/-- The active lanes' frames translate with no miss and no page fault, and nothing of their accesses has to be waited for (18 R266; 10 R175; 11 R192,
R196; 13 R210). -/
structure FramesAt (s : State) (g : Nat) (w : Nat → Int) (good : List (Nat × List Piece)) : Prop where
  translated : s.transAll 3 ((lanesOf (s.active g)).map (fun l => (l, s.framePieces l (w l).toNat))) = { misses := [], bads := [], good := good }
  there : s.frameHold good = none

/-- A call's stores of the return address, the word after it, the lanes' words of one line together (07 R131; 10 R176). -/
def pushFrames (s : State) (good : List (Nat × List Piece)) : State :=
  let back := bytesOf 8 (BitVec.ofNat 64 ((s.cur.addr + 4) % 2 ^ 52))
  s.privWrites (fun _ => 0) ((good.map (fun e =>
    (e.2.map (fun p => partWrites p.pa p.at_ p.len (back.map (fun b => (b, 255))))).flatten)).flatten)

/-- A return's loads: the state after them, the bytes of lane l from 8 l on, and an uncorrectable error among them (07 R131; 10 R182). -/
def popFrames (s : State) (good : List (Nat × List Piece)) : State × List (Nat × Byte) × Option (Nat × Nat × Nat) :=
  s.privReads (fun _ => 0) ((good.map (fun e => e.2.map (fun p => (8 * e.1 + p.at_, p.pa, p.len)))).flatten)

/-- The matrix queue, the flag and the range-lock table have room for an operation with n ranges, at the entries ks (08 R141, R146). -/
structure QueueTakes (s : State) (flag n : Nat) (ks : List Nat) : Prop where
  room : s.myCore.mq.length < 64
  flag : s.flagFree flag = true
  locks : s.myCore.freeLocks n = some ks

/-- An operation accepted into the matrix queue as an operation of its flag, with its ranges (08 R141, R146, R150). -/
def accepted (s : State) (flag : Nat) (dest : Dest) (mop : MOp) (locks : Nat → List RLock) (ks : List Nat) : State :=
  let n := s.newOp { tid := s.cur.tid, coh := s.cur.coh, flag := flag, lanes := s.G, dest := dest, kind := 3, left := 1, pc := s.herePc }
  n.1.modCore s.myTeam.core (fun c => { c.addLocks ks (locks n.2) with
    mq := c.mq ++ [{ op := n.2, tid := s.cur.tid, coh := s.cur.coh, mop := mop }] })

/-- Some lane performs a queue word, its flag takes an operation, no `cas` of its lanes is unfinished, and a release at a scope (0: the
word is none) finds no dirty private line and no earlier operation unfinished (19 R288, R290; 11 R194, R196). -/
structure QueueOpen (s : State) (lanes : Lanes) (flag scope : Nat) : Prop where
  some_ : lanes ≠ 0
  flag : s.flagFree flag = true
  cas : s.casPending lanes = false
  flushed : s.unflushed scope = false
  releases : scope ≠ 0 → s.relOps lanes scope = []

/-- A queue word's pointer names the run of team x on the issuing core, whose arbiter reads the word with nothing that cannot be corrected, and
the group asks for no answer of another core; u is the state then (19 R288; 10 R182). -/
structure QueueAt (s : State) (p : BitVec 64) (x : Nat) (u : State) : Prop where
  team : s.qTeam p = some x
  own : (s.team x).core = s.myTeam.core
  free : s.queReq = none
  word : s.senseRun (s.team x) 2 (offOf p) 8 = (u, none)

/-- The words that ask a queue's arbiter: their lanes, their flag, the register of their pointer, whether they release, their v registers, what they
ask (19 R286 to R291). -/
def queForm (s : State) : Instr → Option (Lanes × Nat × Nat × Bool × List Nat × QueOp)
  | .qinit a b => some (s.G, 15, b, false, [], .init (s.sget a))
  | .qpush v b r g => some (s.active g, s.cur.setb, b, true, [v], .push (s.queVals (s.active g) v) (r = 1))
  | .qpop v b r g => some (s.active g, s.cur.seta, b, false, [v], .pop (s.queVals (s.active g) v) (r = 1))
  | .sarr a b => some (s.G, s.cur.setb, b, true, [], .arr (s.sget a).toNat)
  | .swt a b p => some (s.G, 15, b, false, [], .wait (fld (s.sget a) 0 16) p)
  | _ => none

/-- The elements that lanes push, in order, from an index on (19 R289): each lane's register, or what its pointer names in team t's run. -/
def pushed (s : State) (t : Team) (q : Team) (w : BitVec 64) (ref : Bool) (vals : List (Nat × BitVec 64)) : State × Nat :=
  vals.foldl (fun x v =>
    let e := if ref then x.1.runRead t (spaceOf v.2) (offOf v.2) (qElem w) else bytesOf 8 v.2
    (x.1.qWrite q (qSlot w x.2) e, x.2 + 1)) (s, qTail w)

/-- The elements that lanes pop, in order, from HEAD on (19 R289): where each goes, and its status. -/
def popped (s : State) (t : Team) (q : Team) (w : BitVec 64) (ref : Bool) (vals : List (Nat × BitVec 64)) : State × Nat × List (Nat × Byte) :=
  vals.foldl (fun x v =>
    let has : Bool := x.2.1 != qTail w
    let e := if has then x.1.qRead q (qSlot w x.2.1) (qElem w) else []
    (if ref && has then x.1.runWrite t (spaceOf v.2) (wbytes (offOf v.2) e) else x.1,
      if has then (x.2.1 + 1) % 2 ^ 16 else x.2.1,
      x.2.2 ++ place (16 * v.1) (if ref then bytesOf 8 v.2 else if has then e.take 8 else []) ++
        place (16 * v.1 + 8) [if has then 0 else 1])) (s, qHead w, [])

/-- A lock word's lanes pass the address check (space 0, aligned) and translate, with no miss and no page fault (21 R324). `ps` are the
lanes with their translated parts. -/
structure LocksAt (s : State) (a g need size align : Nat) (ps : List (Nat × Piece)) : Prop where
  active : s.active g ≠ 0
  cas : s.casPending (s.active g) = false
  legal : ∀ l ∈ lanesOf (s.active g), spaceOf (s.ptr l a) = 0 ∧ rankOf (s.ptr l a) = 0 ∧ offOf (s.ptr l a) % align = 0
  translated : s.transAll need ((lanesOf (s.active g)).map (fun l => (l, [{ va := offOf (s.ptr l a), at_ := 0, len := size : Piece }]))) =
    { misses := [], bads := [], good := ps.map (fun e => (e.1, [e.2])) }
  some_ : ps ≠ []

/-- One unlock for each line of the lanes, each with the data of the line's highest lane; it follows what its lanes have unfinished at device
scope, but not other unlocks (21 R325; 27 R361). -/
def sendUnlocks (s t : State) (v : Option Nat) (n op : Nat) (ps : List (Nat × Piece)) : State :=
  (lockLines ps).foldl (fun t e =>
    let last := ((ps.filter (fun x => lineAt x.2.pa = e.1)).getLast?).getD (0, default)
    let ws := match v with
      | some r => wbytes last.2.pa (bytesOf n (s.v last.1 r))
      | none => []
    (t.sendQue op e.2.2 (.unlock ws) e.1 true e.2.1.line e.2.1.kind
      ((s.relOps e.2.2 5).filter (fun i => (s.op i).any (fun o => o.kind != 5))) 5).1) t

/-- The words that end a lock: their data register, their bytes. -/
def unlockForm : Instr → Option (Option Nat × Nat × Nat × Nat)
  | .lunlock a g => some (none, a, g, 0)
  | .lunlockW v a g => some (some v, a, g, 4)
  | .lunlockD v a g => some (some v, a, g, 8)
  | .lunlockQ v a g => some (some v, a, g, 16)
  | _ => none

· · · · ·

- **Exercise brief**
Lines holding "what" are the ones to copy; find all of them in the listing.

- **Answer to the exercise**
/-- The words that ask a queue's arbiter: their lanes, their flag, the register of their pointer, whether they release, their v registers, what they
/-- The elements that lanes push, in order, from an index on (19 R289): each lane's register, or what its pointer names in team t's run. -/
/-- One unlock for each line of the lanes, each with the data of the line's highest lane; it follows what its lanes have unfinished at device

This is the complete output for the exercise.